Make government accountable again
How can “We the People” hold government officials accountable? That’s one of the big questions that the Supreme Court will consider when it addresses a rather technical constitutional question—whether administrative law judges (ALJs) are “Officers of the United States” under the Constitution’s Appointments Clause. The Framers adopted the Appointments Clause to prevent the abuses of George III, who let loose on Colonial America “swarms of Officers to harrass our people, and eat out their substance.” Traditionally, the Supreme Court considered most government employees to be officers, and they could not assume their offices until after the Appointments Clause was followed. This restriction not only made it difficult to greatly expand the government workforce, but it also—by keeping the lines of responsibility “stark and clear”—held Congress and the president accountable for the “officers” they appointed. But more recently, the Supreme Court has narrowed the definition of “Officers” to mean only those employees who exercise “significant power.” Now, therefore, thousands and thousands of “mere” federal employees, along with Congress and the president, escape the accountability that the Appointments Clause was designed to bring about—even as they collectively “wield vast power” that “touches almost every aspect of daily life.”

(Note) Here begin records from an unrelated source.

-- ==== Sys2Proof/Laws/State.lean ====
section
/-! SUPPORT. One lemma per field of the state and per basic update: what the update leaves alone. -/

namespace Sys2Proof.Machine

variable (pg owner : Nat) (f : Field) (v : Nat) (e : EvRec) (s t : State)

/-! ## Writing a register field -/

@[simp] theorem wr_pending : (wr pg f v s).pending = s.pending := rfl
@[simp] theorem wr_clock : (wr pg f v s).clock = s.clock := rfl
@[simp] theorem wr_otp : (wr pg f v s).otp = s.otp := rfl
@[simp] theorem wr_staged : (wr pg f v s).staged = s.staged := rfl
@[simp] theorem wr_commitReq : (wr pg f v s).commitReq = s.commitReq := rfl
@[simp] theorem wr_wordResets : (wr pg f v s).wordResets = s.wordResets := rfl
@[simp] theorem wr_softResets : (wr pg f v s).softResets = s.softResets := rfl
@[simp] theorem wr_latches : (wr pg f v s).latches = s.latches := rfl
@[simp] theorem wr_hostRead : (wr pg f v s).hostRead = s.hostRead := rfl
@[simp] theorem wr_firsts : (wr pg f v s).firsts = s.firsts := rfl
@[simp] theorem wr_evq : (wr pg f v s).evq = s.evq := rfl
@[simp] theorem wr_deferred : (wr pg f v s).deferred = s.deferred := rfl
@[simp] theorem wr_openFaults : (wr pg f v s).openFaults = s.openFaults := rfl
@[simp] theorem wr_blockFault : (wr pg f v s).blockFault = s.blockFault := rfl
@[simp] theorem wr_lateCounts : (wr pg f v s).lateCounts = s.lateCounts := rfl
@[simp] theorem wr_nextCommit : (wr pg f v s).nextCommit = s.nextCommit := rfl
@[simp] theorem wr_evtSlots : (wr pg f v s).evtSlots = s.evtSlots := rfl
@[simp] theorem wr_evtLostNow : (wr pg f v s).evtLostNow = s.evtLostNow := rfl
@[simp] theorem wr_flog : (wr pg f v s).flog = s.flog := rfl
@[simp] theorem wr_flogCopied : (wr pg f v s).flogCopied = s.flogCopied := rfl
@[simp] theorem wr_pagePend : (wr pg f v s).pagePend = s.pagePend := rfl
@[simp] theorem wr_vecs : (wr pg f v s).vecs = s.vecs := rfl
@[simp] theorem wr_writeBacks : (wr pg f v s).writeBacks = s.writeBacks := rfl
@[simp] theorem wr_mons : (wr pg f v s).mons = s.mons := rfl
@[simp] theorem wr_monSnap : (wr pg f v s).monSnap = s.monSnap := rfl
@[simp] theorem wr_fresh : (wr pg f v s).fresh = s.fresh := rfl
@[simp] theorem wr_rxSlots : (wr pg f v s).rxSlots = s.rxSlots := rfl
@[simp] theorem wr_txSlots : (wr pg f v s).txSlots = s.txSlots := rfl
@[simp] theorem wr_measLog : (wr pg f v s).measLog = s.measLog := rfl
@[simp] theorem wr_measDue : (wr pg f v s).measDue = s.measDue := rfl
@[simp] theorem wr_imgSlots : (wr pg f v s).imgSlots = s.imgSlots := rfl
@[simp] theorem wr_quoteSnap : (wr pg f v s).quoteSnap = s.quoteSnap := rfl
@[simp] theorem wr_quoteOut : (wr pg f v s).quoteOut = s.quoteOut := rfl
@[simp] theorem wr_sysOut : (wr pg f v s).sysOut = s.sysOut := rfl
@[simp] theorem wr_resumeRec : (wr pg f v s).resumeRec = s.resumeRec := rfl
@[simp] theorem wr_buffers : (wr pg f v s).buffers = s.buffers := rfl
@[simp] theorem wr_freed : (wr pg f v s).freed = s.freed := rfl
@[simp] theorem wr_parkedFree : (wr pg f v s).parkedFree = s.parkedFree := rfl
@[simp] theorem wr_dbeParked : (wr pg f v s).dbeParked = s.dbeParked := rfl
@[simp] theorem wr_dbeSlots : (wr pg f v s).dbeSlots = s.dbeSlots := rfl
@[simp] theorem wr_requests : (wr pg f v s).requests = s.requests := rfl
@[simp] theorem wr_won : (wr pg f v s).won = s.won := rfl
@[simp] theorem wr_slots : (wr pg f v s).slots = s.slots := rfl
@[simp] theorem wr_slotFree : (wr pg f v s).slotFree = s.slotFree := rfl
@[simp] theorem wr_p4Waits : (wr pg f v s).p4Waits = s.p4Waits := rfl
@[simp] theorem wr_refWaits : (wr pg f v s).refWaits = s.refWaits := rfl
@[simp] theorem wr_leafq : (wr pg f v s).leafq = s.leafq := rfl
@[simp] theorem wr_macs : (wr pg f v s).macs = s.macs := rfl
@[simp] theorem wr_cands : (wr pg f v s).cands = s.cands := rfl
@[simp] theorem wr_gaspMsg : (wr pg f v s).gaspMsg = s.gaspMsg := rfl
@[simp] theorem wr_snDraws : (wr pg f v s).snDraws = s.snDraws := rfl
@[simp] theorem wr_treeLines : (wr pg f v s).treeLines = s.treeLines := rfl
@[simp] theorem wr_pllHist : (wr pg f v s).pllHist = s.pllHist := rfl
@[simp] theorem wr_reasm : (wr pg f v s).reasm = s.reasm := rfl
@[simp] theorem wr_allocs : (wr pg f v s).allocs = s.allocs := rfl
@[simp] theorem wr_unboundSeen : (wr pg f v s).unboundSeen = s.unboundSeen := rfl
@[simp] theorem wr_dataKeys : (wr pg f v s).dataKeys = s.dataKeys := rfl
@[simp] theorem wr_nextKeys : (wr pg f v s).nextKeys = s.nextKeys := rfl
@[simp] theorem wr_upPloam : (wr pg f v s).upPloam = s.upPloam := rfl
@[simp] theorem wr_upOmci : (wr pg f v s).upOmci = s.upOmci := rfl
@[simp] theorem wr_lastPloam : (wr pg f v s).lastPloam = s.lastPloam := rfl
@[simp] theorem wr_predicted : (wr pg f v s).predicted = s.predicted := rfl
@[simp] theorem wr_bursts : (wr pg f v s).bursts = s.bursts := rfl
@[simp] theorem wr_upWire : (wr pg f v s).upWire = s.upWire := rfl
@[simp] theorem wr_thIn : (wr pg f v s).thIn = s.thIn := rfl
@[simp] theorem wr_nand : (wr pg f v s).nand = s.nand := rfl
@[simp] theorem wr_chunkData : (wr pg f v s).chunkData = s.chunkData := rfl
@[simp] theorem wr_segCrc : (wr pg f v s).segCrc = s.segCrc := rfl
@[simp] theorem wr_arcWrites : (wr pg f v s).arcWrites = s.arcWrites := rfl
@[simp] theorem wr_detached : (wr pg f v s).detached = s.detached := rfl
@[simp] theorem wr_shrinks : (wr pg f v s).shrinks = s.shrinks := rfl
@[simp] theorem wr_gaps : (wr pg f v s).gaps = s.gaps := rfl
@[simp] theorem wr_dirDirty : (wr pg f v s).dirDirty = s.dirDirty := rfl
@[simp] theorem wr_dirHome : (wr pg f v s).dirHome = s.dirHome := rfl
@[simp] theorem wr_dirHome4 : (wr pg f v s).dirHome4 = s.dirHome4 := rfl
@[simp] theorem wr_dirCmd : (wr pg f v s).dirCmd = s.dirCmd := rfl
@[simp] theorem wr_ringCmd : (wr pg f v s).ringCmd = s.ringCmd := rfl
@[simp] theorem wr_txts : (wr pg f v s).txts = s.txts := rfl
@[simp] theorem wr_caps : (wr pg f v s).caps = s.caps := rfl
@[simp] theorem wr_bufBytes : (wr pg f v s).bufBytes = s.bufBytes := rfl
@[simp] theorem wr_front : (wr pg f v s).front = s.front := rfl
@[simp] theorem wr_ingress : (wr pg f v s).ingress = s.ingress := rfl
@[simp] theorem wr_imgA : (wr pg f v s).imgA = s.imgA := rfl
@[simp] theorem wr_imgB : (wr pg f v s).imgB = s.imgB := rfl
@[simp] theorem wr_cul : (wr pg f v s).cul = s.cul := rfl
@[simp] theorem wr_wire : (wr pg f v s).wire = s.wire := rfl
@[simp] theorem wr_flowCache : (wr pg f v s).flowCache = s.flowCache := rfl
@[simp] theorem wr_flushList : (wr pg f v s).flushList = s.flushList := rfl
@[simp] theorem wr_flowCmd : (wr pg f v s).flowCmd = s.flowCmd := rfl
@[simp] theorem wr_missFilter : (wr pg f v s).missFilter = s.missFilter := rfl
@[simp] theorem wr_work : (wr pg f v s).work = s.work := rfl
@[simp] theorem wr_early : (wr pg f v s).early = s.early := rfl
@[simp] theorem wr_maps : (wr pg f v s).maps = s.maps := rfl
@[simp] theorem wr_roleRx : (wr pg f v s).roleRx = s.roleRx := rfl
@[simp] theorem wr_roleRet : (wr pg f v s).roleRet = s.roleRet := rfl
@[simp] theorem wr_roleHandles : (wr pg f v s).roleHandles = s.roleHandles := rfl
@[simp] theorem wr_msgQueue : (wr pg f v s).msgQueue = s.msgQueue := rfl
@[simp] theorem wr_images : (wr pg f v s).images = s.images := rfl
@[simp] theorem wr_mcores : (wr pg f v s).mcores = s.mcores := rfl
@[simp] theorem wr_imem : (wr pg f v s).imem = s.imem := rfl
@[simp] theorem wr_dmem : (wr pg f v s).dmem = s.dmem := rfl
@[simp] theorem wr_bulk : (wr pg f v s).bulk = s.bulk := rfl
@[simp] theorem wr_ckpts : (wr pg f v s).ckpts = s.ckpts := rfl
@[simp] theorem wr_portWrites : (wr pg f v s).portWrites = s.portWrites := rfl
@[simp] theorem wr_roleDue : (wr pg f v s).roleDue = s.roleDue := rfl
@[simp] theorem wr_tribs : (wr pg f v s).tribs = s.tribs := rfl
@[simp] theorem wr_perfLog : (wr pg f v s).perfLog = s.perfLog := rfl
@[simp] theorem wr_framerBad : (wr pg f v s).framerBad = s.framerBad := rfl
@[simp] theorem wr_almTimes : (wr pg f v s).almTimes = s.almTimes := rfl
@[simp] theorem wr_deferredLost : (wr pg f v s).deferredLost = s.deferredLost := rfl
@[simp] theorem wr_optOut : (wr pg f v s).optOut = s.optOut := rfl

PLF has filed a friend-of-the-court brief and asks the Supreme Court to return to its traditional definition of “Officer” as any employee who has “ongoing responsibility for a governmental duty.” This definition would require Congress to cautiously consider whether to create offices in the first place, and would require both Congress and the President to deliberate more carefully before deciding to appoint individuals to carry out government functions. These developments would faithfully enforce the Constitution’s demand for accountability and its structural concern against dispensing government power too freely.
The case pending before the Supreme Court shows the dangers that the Framers sought to avoid.
In 2012, the Securities and Exchange Commission accused Raymond Lucia and his company of violating securities laws and regulations. Instead of suing Lucia in federal court—in front of a judge (who himself must go through the Appointments Clause) and a jury—the SEC brought an “administrative enforcement action.” In this action, the SEC’s Enforcement Division—employees of the SEC—argued the case against Mr. Lucia in front of an SEC ALJ—another employee of the SEC. At the end of the hearing, the SEC’s ALJ (surprise!) agreed with his employer that Mr. Lucia had violated securities laws and regulations. The ALJ permanently barred Mr. Lucia from working as an investment adviser, revoked his company’s registration, and ordered $300,000 in “civil” penalties.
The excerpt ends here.